Note: This registry entry must be entered before any LUNs are created. If done after, the LUNs will be inaccessible to Windows.

To find out more about Microsoft statements and 4k sector drives, see http://support.microsoft.com/kb/2510009. For more information about MS SQL Server 2008 and 4k sector drives, visit:

http://blogs.msdn.com/b/psssql/archive/2011/01/13/sql-server-new-drives-use-4k-sector-size.aspx

4.5 HBA Driver Settings (For Fibre Channel or iSCSI)

For architectures that utilize Violin arrays as SAN storage, HBA tuning is required. There are two main areas to address: multipathing and HBA Queue Depth. Achieving the best I/O throughput results requires maximizing the I/O pipe similar to optimizing network usage. i.e. an application wants to optimize the number of requests outstanding. That number can best be achieved by having as many paths available as possible and queues as deep as possible. Target numbers are 256 for combined sum of all HBA queues and setting the number of paths equal to the number of LUNs times the number of HBA’s • In the driver setting change the Queue Depth (default usually 32) to a more appropriate setting for your environment,

start at 128 and move up or down.

• Total Queue depth (sum) for all HBA’s is 256 per fabric.

• “LUNS number of paths”: As many paths as possible, ie, 1 path per HBA X #LUNS • For Direct Attached use “Point-To-Point” connection.

• The default MPIO policy on the Violin San Array Multipath Disk Device Properties is Round Robin, in some cases,

using Least Queue Depth produces better performance. For a given workload, Violin recommends testing to see

which gives the best results.

(9)

4.6 Microsoft SQL Server Tools

Windows Server 2008 R2 includes a tool called the Best Practice Analyzer in the Server Manager Console. The Best Practice Analyzer runs a series of tests against Active Directory roles (such as the Hyper-V role, the DNS role, and the Remote Desktop Services role) to assess whether the role has been installed and configured properly and to compare the installation with tested best practices.

Some of the results from the Best Practice Analyzer could tell an administrator they need to add more memory to a server, to move a role to a separate server to improve role optimization, or to shift a database to a different drive on the server to distribute disk performance demands on the system.

4.7 Log File Storage Performance

The larger the system, the greater the number of transactions and need for a cached log file for the database. The amount of data in the cached log file is proportional to the database.
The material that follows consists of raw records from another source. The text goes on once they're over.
/-! Completion, success or error: what it never touches -/

@[simp] theorem finishCommand_units (c : Latched) (v : CommandResult) (s : State) :
    (finishCommand c v s).units = s.units := by unfold finishCommand; split <;> [split <;> rfl; rfl]
@[simp] theorem finishCommand_rst (c : Latched) (v : CommandResult) (s : State) :
    (finishCommand c v s).rst = s.rst := by unfold finishCommand; split <;> [split <;> rfl; rfl]
@[simp] theorem finishCommand_faults (c : Latched) (v : CommandResult) (s : State) :
    (finishCommand c v s).faults = s.faults := by unfold finishCommand; split <;> [split <;> rfl; rfl]
@[simp] theorem finishCommand_host (c : Latched) (v : CommandResult) (s : State) :
    (finishCommand c v s).host = s.host := by unfold finishCommand; split <;> [split <;> rfl; rfl]
@[simp] theorem finishCommand_schedule (c : Latched) (v : CommandResult) (s : State) :
    (finishCommand c v s).schedule = s.schedule := by unfold finishCommand; split <;> [split <;> rfl; rfl]
@[simp] theorem finishCommand_regData (c : Latched) (v : CommandResult) (s : State) :
    (finishCommand c v s).regData = s.regData := by unfold finishCommand; split <;> [split <;> rfl; rfl]
@[simp] theorem finishCommand_memData (c : Latched) (v : CommandResult) (s : State) :
    (finishCommand c v s).memData = s.memData := by unfold finishCommand; split <;> [split <;> rfl; rfl]
@[simp] theorem finishCommand_checkFails (c : Latched) (v : CommandResult) (s : State) :
    (finishCommand c v s).checkFails = s.checkFails := by unfold finishCommand; split <;> [split <;> rfl; rfl]
@[simp] theorem finishCommand_inFlight (c : Latched) (v : CommandResult) (s : State) :
    (finishCommand c v s).inFlight = none := by unfold finishCommand; split <;> [split <;> rfl; rfl]
@[simp] theorem finishCommand_ctrl (c : Latched) (v : CommandResult) (s : State) :
    (finishCommand c v s).regs.ctrl = s.regs.ctrl := by unfold finishCommand; split <;> [split <;> simp; simp]
@[simp] theorem finishCommand_blockSize (c : Latched) (v : CommandResult) (s : State) :
    (finishCommand c v s).regs.blockSize = s.regs.blockSize := by unfold finishCommand; split <;> [split <;> simp; simp]
@[simp] theorem finishCommand_maxRun (c : Latched) (v : CommandResult) (s : State) :
    (finishCommand c v s).regs.maxRun = s.regs.maxRun := by unfold finishCommand; split <;> [split <;> simp; simp]
@[simp] theorem finishCommand_srcAddr (c : Latched) (v : CommandResult) (s : State) :
    (finishCommand c v s).regs.srcAddr = s.regs.srcAddr := by unfold finishCommand; split <;> [split <;> simp; simp]
@[simp] theorem finishCommand_srcLen (c : Latched) (v : CommandResult) (s : State) :
    (finishCommand c v s).regs.srcLen = s.regs.srcLen := by unfold finishCommand; split <;> [split <;> simp; simp]
@[simp] theorem finishCommand_dstAddr (c : Latched) (v : CommandResult) (s : State) :
    (finishCommand c v s).regs.dstAddr = s.regs.dstAddr := by unfold finishCommand; split <;> [split <;> simp; simp]
@[simp] theorem finishCommand_dstCap (c : Latched) (v : CommandResult) (s : State) :
    (finishCommand c v s).regs.dstCap = s.regs.dstCap := by unfold finishCommand; split <;> [split <;> simp; simp]
@[simp] theorem finishCommand_arg0 (c : Latched) (v : CommandResult) (s : State) :
    (finishCommand c v s).regs.arg0 = s.regs.arg0 := by unfold finishCommand; split <;> [split <;> simp; simp]
@[simp] theorem finishCommand_dbg (c : Latched) (v : CommandResult) (s : State) :
    (finishCommand c v s).regs.dbg = s.regs.dbg := by unfold finishCommand; split <;> [split <;> simp; simp]

/-! Issue of a command: what it never touches -/

@[simp] theorem issueCommand_mem (P : Params) (i : Instr) (s : State) :
    (issueCommand P i s).mem = s.mem := by unfold issueCommand; simp only []; split <;> rfl
@[simp] theorem issueCommand_units (P : Params) (i : Instr) (s : State) :
    (issueCommand P i s).units = s.units := by unfold issueCommand; simp only []; split <;> rfl
@[simp] theorem issueCommand_rst (P : Params) (i : Instr) (s : State) :
    (issueCommand P i s).rst = s.rst := by unfold issueCommand; simp only []; split <;> rfl
@[simp] theorem issueCommand_faults (P : Params) (i : Instr) (s : State) :
    (issueCommand P i s).faults = s.faults := by unfold issueCommand; simp only []; split <;> rfl
@[simp] theorem issueCommand_host (P : Params) (i : Instr) (s : State) :
    (issueCommand P i s).host = s.host := by unfold issueCommand; simp only []; split <;> rfl
@[simp] theorem issueCommand_schedule (P : Params) (i : Instr) (s : State) :
    (issueCommand P i s).schedule = s.schedule := by unfold issueCommand; simp only []; split <;> rfl
@[simp] theorem issueCommand_draws (P : Params) (i : Instr) (s : State) :
    (issueCommand P i s).draws = s.draws := by unfold issueCommand; simp only []; split <;> rfl
@[simp] theorem issueCommand_regData (P : Params) (i : Instr) (s : State) :
    (issueCommand P i s).regData = s.regData := by unfold issueCommand; simp only []; split <;> rfl
@[simp] theorem issueCommand_memData (P : Params) (i : Instr) (s : State) :
    (issueCommand P i s).memData = s.memData := by unfold issueCommand; simp only []; split <;> rfl
@[simp] theorem issueCommand_checkFails (P : Params) (i : Instr) (s : State) :
    (issueCommand P i s).checkFails = s.checkFails := by unfold issueCommand; simp only []; split <;> rfl
@[simp] theorem issueCommand_ctrl (P : Params) (i : Instr) (s : State) :
    (issueCommand P i s).regs.ctrl = s.regs.ctrl := by unfold issueCommand; simp only []; split <;> rfl
@[simp] theorem issueCommand_blockSize (P : Params) (i : Instr) (s : State) :
    (issueCommand P i s).regs.blockSize = s.regs.blockSize := by unfold issueCommand; simp only []; split <;> rfl
@[simp] theorem issueCommand_maxRun (P : Params) (i : Instr) (s : State) :
    (issueCommand P i s).regs.maxRun = s.regs.maxRun := by unfold issueCommand; simp only []; split <;> rfl
@[simp] theorem issueCommand_srcAddr (P : Params) (i : Instr) (s : State) :
    (issueCommand P i s).regs.srcAddr = s.regs.srcAddr := by unfold issueCommand; simp only []; split <;> rfl
@[simp] theorem issueCommand_srcLen (P : Params) (i : Instr) (s : State) :
    (issueCommand P i s).regs.srcLen = s.regs.srcLen := by unfold issueCommand; simp only []; split <;> rfl
@[simp] theorem issueCommand_dstAddr (P : Params) (i : Instr) (s : State) :
    (issueCommand P i s).regs.dstAddr = s.regs.dstAddr := by unfold issueCommand; simp only []; split <;> rfl
@[simp] theorem issueCommand_dstCap (P : Params) (i : Instr) (s : State) :
    (issueCommand P i s).regs.dstCap = s.regs.dstCap := by unfold issueCommand; simp only []; split <;> rfl
@[simp] theorem issueCommand_arg0 (P : Params) (i : Instr) (s : State) :
    (issueCommand P i s).regs.arg0 = s.regs.arg0 := by unfold issueCommand; simp only []; split <;> rfl
@[simp] theorem issueCommand_dbg (P : Params) (i : Instr) (s : State) :
    (issueCommand P i s).regs.dbg = s.regs.dbg := by unfold issueCommand; simp only []; split <;> rfl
With traditional storage systems, best practices dictated that the SQL database log be stored on the fastest storage possible. In an environment using Violin arrays, no special optimization is required if the SQL log is placed on the array, as the array provides the fastest possible storage.

If for some reason the log cannot be placed on the Violin array (e.g., auditing requirements, company policy, etc.) and must be placed on slower storage, the following steps outline how to enable the log at the OS level, and guarantee the OS will not flag the IO’s to bypass the cache:

1. Right-click My Computer and select Manage.

2. Click Device Manager and expand Disk Drives.

3. Locate the log disk(s) and right-click each device entry. If you are using Secure Path or some other multi-path disk software, the correct disk may be a virtual device.

4. For each entry, right-click, select Properties, and click the Policies tab. 5. Verify the Optimize for Performance radio button is selected.

(10)

4.8 Turning off Indexing for all Disks

Microsoft’s built-in indexing will hamper performance. To disable it, go to Disk Properties and uncheck Allow files on this drive to have contents indexed in addition to file properties.

5 SQL Server Recommendations

As with all best practice recommendations, customers should test the parameters with their application in a test environment before releasing it to production.

5.1 Sizing the Required Database Space

The old formula of sizing the required database space consisted of the actual size of data, index and logs, factoring in growth, size of each disk, latency of each disk, combined performance of a tray of disks, type of raid overhead and the desired performance. With flash-based arrays, these are not required as the low latency and high IOPs mitigates the performance limitations of traditional arrays. Sizing comes down to adding the actual size of data, index and log space, and growth.

5.2 SLC vs. MLC

Violin provides both Single Level Cell (SLC) and Multi-Level Cell (MLC) flash memory arrays. These two approaches differ in terms of density, read/write/erase speed, and longevity. SLC arrays have a lower capacity but faster write/erase speeds and better longevity, while MLC are slower and but provide a higher data density.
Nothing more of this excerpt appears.